-- ==== Sys2Proof/Machine/Dispatch.lean ====
section
/-! DEFINITION. One arm per constructor of Instr: the meaning it calls. -/

namespace Sys2Proof.Machine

★ ★ ★ ★ ★ ★ ★

PROBLEM DESCRIPTION: The whole listing above needs to be transcribed exactly.

ANSWER TO THIS EXERCISE:
-- ==== Sys2Proof/Machine/Dispatch.lean ====
section
/-! DEFINITION. One arm per constructor of Instr: the meaning it calls. -/

namespace Sys2Proof.Machine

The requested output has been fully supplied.